Reputation: 17107
I imported a csv into MongoDB using Compass. The csv file has a size of 755 MB, but in Mongo, the collection shows a size of 2.8 GB? Why is this? Also, the csv has a lot of sprasely populated fields. In Mongo, these fields are set to empty strings for most of the rows(documents). Is there a option to say only create the field for a particular document if the value is not missing.
Upvotes: 0
Views: 1039
Reputation: 7621
Loading a sparse file can unnecessarily eat up a lot of space. Consider 14,493,120 rows of this line:
foo,bar,,,,,,,,,,,,,,,,,,,,,,,,,,,,,,,,,,,,,,,,,,,,zip
The file size is 797,229,120 bytes. So let's go ahead and load it with mongoimport with NO --ignoreBlanks
. On the MacBook, this takes 8m45s to load and produces an avg size doc of 490 bytes for a total of 7,101,710,784 uncompressed bytes. The WiredTiger storage engine will achieve a 6.8x compression on this to yield an on-disk rep of only 1,044,369,232 bytes and the _id index of 145,854,464 bytes. Call it 1200MB total. OK, somewhat bigger than the input 797MB flatfile.

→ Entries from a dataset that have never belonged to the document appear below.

-- ==== Sys2Proof/Machine/Defer.lean ====
section
/-! DEFINITION. Deferred stores and settlement: DST (R300 to R302), the way of a record through logs, bins and
clearing engines (R303 to R308, R379, R380), refusal notices (R318) and SETTLE (R310 to R315). -/

namespace Sys2Proof.Machine

/-! ### DST -/

/-- Width code and ALT of a DST's MODP in its record meaning (R300). -/
def State.dstMode (s : State) : Option (Nat × Bool) :=
  match s.u.iss.modp with
  | none => some (0, false)
  | some m =>
    let w := m.vc.toNat % 4
    if m.sat ∨ m.alt ∨ m.tc ∨ m.zi ∨ m.rnd ≠ 0 ∨ m.pack ≠ 0 ∨ 8 ≤ m.vc.toNat ∨ w = 2 then none
    else some (if w = 3 then 1 else if w = 1 then 2 else 0, bit m.vc.toNat 2)

/-- Width and ALT combinations that a minor allows (R301). -/
def dstOk (minor wid : Nat) (alt : Bool) : Bool :=
  match minor with
  | 0 | 5 | 6 => decide (wid ≠ 2) && !alt
  | 1 => !alt
  | 2 => !alt || decide (wid = 2)
  | 7 => decide (wid = 0) && !alt
  | _ => true

/-- The record's operator code (R301). -/
def dstOp (minor : Nat) (alt : Bool) : Nat :=
  if alt then (if minor = 2 then 8 else if minor = 3 then 9 else if minor = 4 then 10 else minor) else minor

/-- Width code and ALT of a DST, and the registers of its value (R300). -/
def State.dstWidth (s : State) : Nat := (s.dstMode.getD (0, false)).1
def State.dstAlt (s : State) : Bool := (s.dstMode.getD (0, false)).2
def State.dstRegs (s : State) : Nat := if s.dstWidth = 1 then 2 else 1

/-- What a DST of a minor accesses (R300 to R302). -/
def State.deferOp (s : State) (minor : Nat) (o : OpS) : MemOp :=
  { kind := .dst (dstOp minor s.dstAlt) s.dstWidth, size := 4 * s.dstRegs, va := o.va.toNat, off := o.off, ta := o.ta
    cnt := some o.cnt.toNat, dat := o.vd.toNat, datN := s.dstRegs, td := o.td, noWindow := true, noPriv := true }

/-- A DST of a minor (R300 to R302). -/
def dstUnit (minor : Nat) (o : OpS) (s : State) : Meaning :=
  memUnit 0x16 (s.deferOp minor o)
    (s.dstMode.isSome && dstOk minor s.dstWidth s.dstAlt && aligned o.vd.toNat s.dstRegs) s
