-- ==== Sys2Proof/Machine/Launch.lean ====
section
/-! DEFINITION. Launch records and their checks (R78, R338, R339), the resources of teams (R138, R235, R255, R341),
their start (R340), pre-emption and restore (R355 to R357); and the events TEAM_SAVE, GRID_RETIRE and
WATCHDOG. -/

namespace Sys2Proof.Machine

/-! ### The launch record (R338) -/

/-- Teams of a grid. -/
def Launch.teams (la : Launch) : Nat := la.gridX * la.gridY * la.gridZ
/-- Groups of a team. -/
def Launch.groups (la : Launch) : Nat := la.lanes / la.width
/-- The four bytes of a word. -/
def bytesOf (w : Nat) : List Nat := (List.range 4).map fun i => w / 2 ^ (8 * i) % 256

/-- The fields of the 64 words of a record. -/
def launchOf (ws : List Nat) : Launch :=
  let w := fun i => ws.getD i 0
  let d := fun i => w i + 2 ^ 32 * w (i + 1)
  let f := w 8
  { entry := BitVec.ofNat 56 (d 0), trapPc := d 2, tag := d 4, spill := d 6
    dieMask := bits f 31 28, chain := bits f 27 22, prio := bits f 21 19
    policy := match bits f 18 17 with | 1 => .handler | 2 => .replay | _ => .abortGrid
    spread := bit f 16, coop := bit f 15
    width := 16 * 2 ^ bits f 14 13, pair := bit f 12, lanes := f % 4096 + 1
    roles := bytesOf (w 9), regs := bytesOf (w 10), asid := w 11 % 2 ^ 16
    scratch := w 12, cluster := w 13, lanePriv := w 14, chip := w 15
    gridX := w 16, gridY := w 17, gridZ := w 18, limit := w 19
    taskBase := d 20, taskN := w 22
    args := (List.range 16).map fun i => BitVec.ofNat 32 (w (24 + i)) }

/-- The grid's own fields are in order (R339): what the record of a task ignores. -/
def Launch.gridOk (la : Launch) : Bool :=
  decide (1 ≤ la.gridX ∧ 1 ≤ la.gridY ∧ 1 ≤ la.gridZ ∧ la.teams < 2 ^ 32)

/-- A record keeps the limits of R78, R338 and R339 (but for those of State.coopFits). -/
def launchOk (ws : List Nat) (asid : Nat) (task : Bool) : Bool :=
  let w := fun i => ws.getD i 0
  let la := launchOf ws
  let cores := if la.pair then 2 else 1
  decide (w 0 % 2 = 0 ∧ w 1 < 2 ^ 24 ∧ w 6 % 16 = 0) &&
    decide (bits (w 8) 18 17 ≠ 3 ∧ bits (w 8) 14 13 ≠ 3) &&
    decide (la.lanes % la.width = 0 ∧ la.lanes ≤ 1024 * cores ∧ la.roles.sum = la.groups) &&
    ((List.range 4).all fun i =>
      let r := la.regs.getD i 0
      if la.roles.getD i 0 = 0 then decide (r = 0) else decide (8 ≤ r ∧ r ≤ 128 ∧ r % 8 = 0)) &&
    decide (w 11 = asid) &&
    decide (la.scratch ≤ 2 ^ 20 * cores ∧ la.scratch % 256 = 0 ∧ la.cluster ≤ la.scratch ∧ la.cluster % 256 = 0 ∧
      la.lanePriv ≤ 2 ^ 16 ∧ la.lanePriv % 16 = 0 ∧ la.chip ≤ 2 ^ 26 ∧ la.chip % 2 ^ 16 = 0) &&
    (task || la.gridOk) &&
    decide (la.taskBase % 64 = 0) &&
    (if la.taskBase = 0 then decide (la.taskN = 0) else task || decide (la.teams ≤ la.taskN)) &&
    decide (w 23 = 0) && (ws.drop 40).all (decide <| · = 0)

/-! ### What a team needs (R89, R341) -/

/-- The core of a pair that a group sits on: the first half of the groups, the middle one included, on the even core
(log entry 24). -/
def Launch.half (la : Launch) (g : Nat) : Nat := if la.pair ∧ ceilDiv la.groups 2 ≤ g then 1 else 0

/-- Lanes of a team on a core of its pair. -/
def Launch.lanesOn (la : Launch) (h : Nat) : Nat :=
  ((List.range la.groups).filter fun g => decide (la.half g = h)).length * la.width

/-- Scratchpad bytes of a team (R341). -/
def Launch.need (la : Launch) : Nat := if la.privFits then la.scratch + la.lanes * la.lanePriv else la.scratch

/-- The part of them on a core of its pair: the first MiB lies on the even core (R234; log entry 24). -/
def Launch.needOn (la : Launch) (h : Nat) : Nat :=
  if h = 0 then min la.need (if la.pair then 2 ^ 20 else la.need)
  else if la.pair then la.need - 2 ^ 20 else 0

/-- Halves that a team uses. -/
def Launch.halves (la : Launch) : List Nat := if la.pair then [0, 1] else [0]

/-- Role of a group by index (R78, R130). -/
def Launch.roleOf (la : Launch) (g : Nat) : Role :=
  let r := fun i => la.roles.getD i 0
  if g < r 0 then .copy else if g < r 0 + r 1 then .matrix else if g < r 0 + r 1 + r 2 then .vector else .general

/-! ### What is in use -/

/-- Every lane of a team has exited, or its grid is aborted (R138, R217). -/
def State.exited (s : State) (t : Nat) : Bool :=
  (s.grid (s.team t).grid).aborted || (s.groups t).all fun g => s.groupGone t g

/-- Every operation that a team issued has completed (R138). -/
def State.quiet (s : State) (t : Nat) : Bool :=
  (s.k.acc.all fun a => decide (a.lane.t ≠ t)) && (s.e.sfu.all fun o => decide (o.team ≠ t)) &&
    (s.e.mats.all fun o => decide (o.team ≠ t)) && (s.e.copies.all fun c => decide (c.team ≠ t)) &&
    s.e.rsh.all fun r => decide (r.team ≠ t)

/-- A team's resources are released (R138). -/
def State.over (s : State) (t : Nat) : Bool := s.exited t && s.quiet t

/-- A team stands on a core. -/
def Team.placed (x : Team) : Bool := decide (x.status = .running ∨ x.status = .saving)

/-- The batch of a team. -/
def State.batchOf (s : State) (x : Team) : List Team :=
  s.x.teams.filter fun y => decide (y.grid = x.grid ∧ y.batch = x.batch)

/-- The part of a placed team's pair that a core is. -/
def State.halfAt (s : State) (x : Team) (core : Nat) : Option Nat :=
  (s.launch x.uid).halves.find? fun h => decide (x.core + h = core)

/-- Lanes resident on a core (R341). -/
def State.lanesUsed (s : State) (core : Nat) : Nat :=
  (s.x.teams.map fun x =>
    match s.halfAt x core with
    | some h => if x.placed && !s.over x.uid then (s.launch x.uid).lanesOn h else 0
    | none => 0).sum

/-- Scratchpad bytes in use on a core: a member's part stays until its whole batch has exited (R235). -/
def State.scratchUsed (s : State) (core : Nat) : Nat :=
  (s.x.teams.map fun x =>
    match s.halfAt x core with
    | some h =>
      if x.placed && !((s.batchOf x).all fun y => s.over y.uid) then (s.launch x.uid).needOn h else 0
    | none => 0).sum

/-- Does a team fit with its even core here (R341)? -/
def State.fitsAt (s : State) (la : Launch) (core : Nat) : Bool :=
  la.halves.all fun h =>
    decide (s.lanesUsed (core + h) + la.lanesOn h ≤ 2048 ∧ s.scratchUsed (core + h) + la.needOn h ≤ 2 ^ 20)

/-- Free lanes of a die (R341). -/
def State.freeLanes (s : State) (die : Nat) : Nat :=
  192 * 2048 - ((s.x.teams.filter fun x => decide (x.die = die)).map fun x =>
    if x.placed && !s.over x.uid then (s.launch x.uid).lanes else 0).sum

/-- Chip pool of a die in bytes (R254). -/
def State.pool (s : State) (die : Nat) : Nat := s.carve die * 2 ^ 24

/-- The chip ranges held on a die: base and size. -/
def State.chipHeld (s : State) (die : Nat) : List (Nat × Nat) :=
  (s.x.grids.filter fun g => !g.retired && g.chipBase.has die).map fun g => (g.chipBase.look die 0, g.launch.chip)

/-- The base of a grid's chip range on a die: its own, or the lowest free one (R255). -/
def State.chipSpot (s : State) (g : Grid) (die : Nat) : Option Nat :=
  let n := g.launch.chip
  if n = 0 then some 0
  else if g.chipBase.has die then some (g.chipBase.look die 0)
  else
    ((List.range 1024).map (· * 2 ^ 16)).find? fun b =>
      decide (b + n ≤ s.pool die) && (s.chipHeld die).all fun r => decide (b + n ≤ r.1 ∨ r.1 + r.2 ≤ b)

/-! ### Placement (R233, R341) -/

/-- Dies a grid may use (R338). -/
def Grid.dies (g : Grid) : List Nat :=
  if g.launch.dieMask = 0 then [g.die] else [0, 1, 2, 3].filter fun d => bit g.launch.dieMask d
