-- ==== Sys2Proof/Machine/Dispatch.lean ====
section
/-! DEFINITION. The one match over the instructions and events: each arm calls its meaning. -/

namespace Sys2Proof.Machine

Load it with --ignoreBlanks
and the landscape changes. It takes only 5m55s to load and produces an avg size doc of 63 bytes -- about 7.7x smaller. The total uncompressed size is 72,758,890 bytes, also about 7.7x smaller. The compression ratio is down to 3.2x but this still yields an on-disk rep of 286,487,020 bytes. Not surprisingly, the _id index is the same size (145MB) but 286MB + 145MB ~= 432MB. Compared to 797MB of raw CSV, the point should be clear: Loading sparse files into MongoDB with --ignoreBlanks
yields a significantly smaller footprint; in this case, close to 2x smaller on-disk including indexes than the raw CSV files
Upvotes: 3